▸ **Exercise**: Only the lines from the beginning of the data below through the line that contains "def lqcfgWord (x" should be repeated, exactly as written.

▸ **Provided records**:
Start of Block

/-- FCTL as it reads (Table 21-3). -/
def fctlWord (h : HostBlock) : Nat := bit h.fail * 4 + bit h.locked * 2

/-- MBSTAT as it reads (Table 21-10). -/
def mbstatWord (h : HostBlock) : Nat := bit h.busy * 2 ^ 63 + h.mblen.toNat * 2 ^ 16 + h.mbstatus.toNat

/-- LQCFG as it reads (Table 21-4). -/
def lqcfgWord (x : LaunchQueue) : Nat :=
  bit x.en + bit x.devok * 2 + min x.packets.length 255 * 2 ^ 16 + x.drop.toNat * 2 ^ 32 + x.tenant.toNat * 2 ^ 48

/-- STCAPH as it reads: 0 until firmware has published what self-test found, then STCAP (Table 21-2, log entry 46). -/
def stcaphWord (s : State) : Nat := if s.host.boot = .negotiate ∨ s.host.boot = .ready then s.tiers.stcap else 0

/-- The four bytes at a BAR0 offset as the host reads them (Table 21-2): a write-only register and a reserved offset read 0. -/
def barDword (s : State) (o : Nat) : Nat :=
  let h := s.host
  let part (base : Nat) (v : Nat) : Nat := fld v (8 * (o - base)) 32
  if o < 0x20 then part 0 h.offer.toNat
  else if o < 0x40 then part 0x20 h.accept.toNat
  else if o < 0x48 then part 0x40 (fctlWord h)
  else if o < 0x50 then part 0x48 h.counts.toNat
  else if o < 0x58 then part 0x50 (stcaphWord s)
  else if o < 0x60 then 0
  else if o < 0x78 then part 0x60 h.present.toNat
  else if o < 0x80 then 0
  else if o < 0x88 then part 0x80 h.tentab.toNat
  else if o < 0x90 then part 0x88 h.domid.toNat
  else if o < 0x98 then part 0x90 h.linkst.toNat
  else if o < 0x100 then 0
  else if o < 0x108 then part 0x100 h.bootaddr.toNat
  else if o < 0x110 then part 0x108 h.bootlen.toNat
  else if o < 0x118 then 0
  else if o < 0x120 then part 0x118 h.bootst.toNat
  else if o < 0x200 then 0
  else if o < 0x220 then part 0x200 h.meas.toNat
  else if o < 0x240 then part 0x220 h.idpub.toNat
  else if o < 0x300 then 0
  else if o < 0x308 then part 0x300 h.mbcmd.toNat
  else if o < 0x310 then part 0x308 h.mbarg0.toNat
  else if o < 0x318 then part 0x310 h.mbarg1.toNat
  else if o < 0x320 then 0
  else if o < 0x328 then part 0x320 (mbstatWord h)
  else if o < 0x1000 then 0
  else if o < 0x2000 then part 0x1000 h.mbwin.toNat
  else if o < 0x2200 then (h.pdec[Fin.ofNat 128 ((o - 0x2000) / 4)]).toNat
  else if o < 0x2400 then (h.pdsz[Fin.ofNat 128 ((o - 0x2200) / 4)]).toNat
  else if o < 0x4000 then 0
  else if o < 0x4C00 then (if o % 16 = 0 then (h.srreg[Fin.ofNat 192 ((o - 0x4000) / 16)]).toNat else 0)
  else if 0x11000 ≤ o ∧ o < 0x11200 then fld (lqcfgWord (launchQueue s ((o - 0x11000) / 8))) (8 * (o % 8)) 32
  else 0

/-- A BAR0 read of 8 or 4 bytes, answered to the host (R407). -/
def readBar (o : Nat) (wide : Bool) (s : State) : State :=
  let v := if wide then barDword s (o / 8 * 8) + 2 ^ 32 * barDword s (o / 8 * 8 + 4) else barDword s (o / 4 * 4)
  { s with barReads := BitVec.ofNat 64 v :: s.barReads }

/-- The meaning of HOST_MEM_READ (R405, R407): the host reads the line at host physical address `a` (b = 0), or 8 (b = 1) or 4 bytes (b = 2) of BAR0 at
offset `a`. -/
def execHostMemRead (s : State) : Host.Outcome State Fault Refusal :=
  .next (match s.arg.b with
    | 0 => if hostWaits s then tryLater .hostMemRead s else hostRead s.arg.a s
    | 1 => readBar s.arg.a true s
    | _ => readBar s.arg.a false s)

/-! ### MSI-X (R310, R407) -/

/-- The host unmasks a vector; a held message is then sent. -/
def unmask (v : Nat) (s : State) : State :=
  let m : BitVec 256 := BitVec.ofNat 256 (2 ^ (v % 256))
  let s1 := s.setHost { s.host with msixMask := s.host.msixMask &&& ~~~m, msixPend := s.host.msixPend &&& ~~~m }
  if s.host.msixPend.getLsbD (v % 256) then raiseMsix (v % 256) s1 else s1

/-- The meaning of MSIX_VECTOR_UNMASK (R310): vector `a`. -/
def execMsixVectorUnmask (s : State) : Host.Outcome State Fault Refusal := .next (unmask s.arg.a s)

/-! ### Feature negotiation (R416, R417) -/

/-- The host's writes of a stage line before the lock become undefined at the lock under FEAT.HKSPARE (R401). -/
def forgetLine (p : Nat × BitVec 64) (s : State) : State :=
  (List.range 64).foldl (fun s i =>
    if p.2.getLsbD i then { s with mem := s.mem.put (p.1 * 64 + i) (Config.freeByte s.tick (p.1 * 64 + i)) } else s) s

/-- FEAT.HKSPARE accepted at the lock: STCAP falls to 126 GiB and the bytes written before are undefined (R401). -/
def reserveBanks (s : State) : State :=
  let s1 := s.host.earlyWrites.foldl (fun s p => forgetLine p s) s
  { s1 with tiers := { s1.tiers with stcap := 0x1F80000000 }, tick := s1.tick + 1 }

/-- GO (R417). -/
def lockFeatures (s : State) : State :=
  let h := s.host
  if h.locked then s
  else if h.accept &&& ~~~h.offer ≠ 0 ∨ !bitOf h.accept 0 then s.setHost { h with fail := true, accept := 0 }
  else
    let s1 := s.setHost { h with fail := false, locked := true, bootst := 8, boot := .ready, earlyWrites := [] }
    if bitOf h.accept 224 then (reserveBanks s).setHost s1.host else s1

/-- The meaning of GO (R417). -/
def execGo (s : State) : Host.Outcome State Fault Refusal := .next (lockFeatures s)

/-! ### The event ring (R414) -/

/-- The MSI-X vector of a record's type. -/
def eventVector (type : Nat) : Nat := if type = 2 then 1 else if type = 3 ∨ type = 7 then 2 else if type = 6 then 195 else 0

/-- A repair that goes to the sealed history (R411). -/
def isRepair (type : Nat) : Bool := [1, 3, 5, 7].contains type

/-- A record in the layout of Table 21-14. -/
def recordBytes (e : EventRec) (lost : Bool) (seq : BitVec 32) (cycle : Nat) : List Byte :=
  bytesOfNum 64 (e.type % 2 ^ 16 + bit lost * 2 ^ 16 + bit e.cont * 2 ^ 17 + seq.toNat * 2 ^ 32 + cycle % 2 ^ 64 * 2 ^ 64 + e.payload.toNat * 2 ^ 128)

/-- The ring can take a record now: CONS is read, and PROD - CONS is below the size. -/
def ringRoom (s : State) (r : EventRing) : Bool :=
  match hostBytes s (r.desc + 0x18) 8 with
  | none => false
  | some bs => decide ((r.prod - BitVec.ofNat 64 (numOfBytes bs)).toNat < 2 ^ r.log2)

/-- One waiting event written to the ring: the record, then PROD, then the vector. -/
def writeRecord (r : EventRing) (e : EventRec × BitVec 32 × Nat) (rest : List (EventRec × BitVec 32 × Nat)) (s : State) : State :=
  let s1 := hostPut (r.base + 64 * (r.prod.toNat % 2 ^ r.log2)) (recordBytes e.1 s.host.evLost e.2.1 e.2.2) s
  let s2 := hostPut (r.desc + 0x10) (bytesOfNum 8 (r.prod + 1).toNat) s1
  raiseMsix (eventVector e.1.type) (s2.setHost { s2.host with evring := some { r with prod := r.prod + 1 }, evWaiting := rest, evLost := false })

/-- Waiting events are written, in order, while the ring has room. -/
def drainEvents : Nat → State → State
  | 0, s => s
  | fuel + 1, s =>
    match s.host.evring, s.host.evWaiting with
    | some r, e :: rest =>
      let t := countReach (r.desc + 0x18) 8 s
      if ringRoom s r then drainEvents fuel (writeRecord r e rest t) else t
    | _, _ => s

/-- A firmware event found now: up to 256 wait, and a further one is dropped. -/
def findEvent (e : EventRec) (s : State) : State :=
  let h := s.host
  let h1 : HostBlock := { h with evSeq := h.evSeq + 1, repairs := if isRepair e.type then e :: h.repairs else h.repairs
                                 map := if isRepair e.type then Config.mapAfter h.map e else h.map }
  s.setHost (if 256 ≤ h.evWaiting.length then { h1 with evLost := true } else { h1 with evWaiting := h.evWaiting ++ [(e, h.evSeq, s.now)] })

/-- A repair in the field that Table 21-15 has no row for: its record, of a type and payload that the spec does not give, goes into the sealed history and is
reported (R411). -/
def fieldRepair (s : State) : State :=
  let r := Config.repairRecord s.tick
  let e : EventRec := { type := 10 + r.1.toNat, cont := false, payload := r.2 }
  { (s.setHost { s.host with repairs := e :: s.host.repairs, map := Config.mapAfter s.host.map e }).raise [recordEvent e] with tick := s.tick + 1 }

/-- The meaning of EVENT_POST (R414): the record in `data` is found and posted; without data the waiting records are tried again. -/
def execEventPost (s : State) : Host.Outcome State Fault Refusal :=
  match s.arg.data with
  | .record e => .next (drainEvents 257 (findEvent e s))
  | .none => .next (drainEvents 257 s)
  | _ => .fault .malformedEvent

end Sys2Proof.Machine
end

End of Block

▸ **Task result**:
/-- FCTL as it reads (Table 21-3). -/
def fctlWord (h : HostBlock) : Nat := bit h.fail * 4 + bit h.locked * 2

/-- MBSTAT as it reads (Table 21-10). -/
def mbstatWord (h : HostBlock) : Nat := bit h.busy * 2 ^ 63 + h.mblen.toNat * 2 ^ 16 + h.mbstatus.toNat

/-- LQCFG as it reads (Table 21-4). -/
def lqcfgWord (x : LaunchQueue) : Nat :=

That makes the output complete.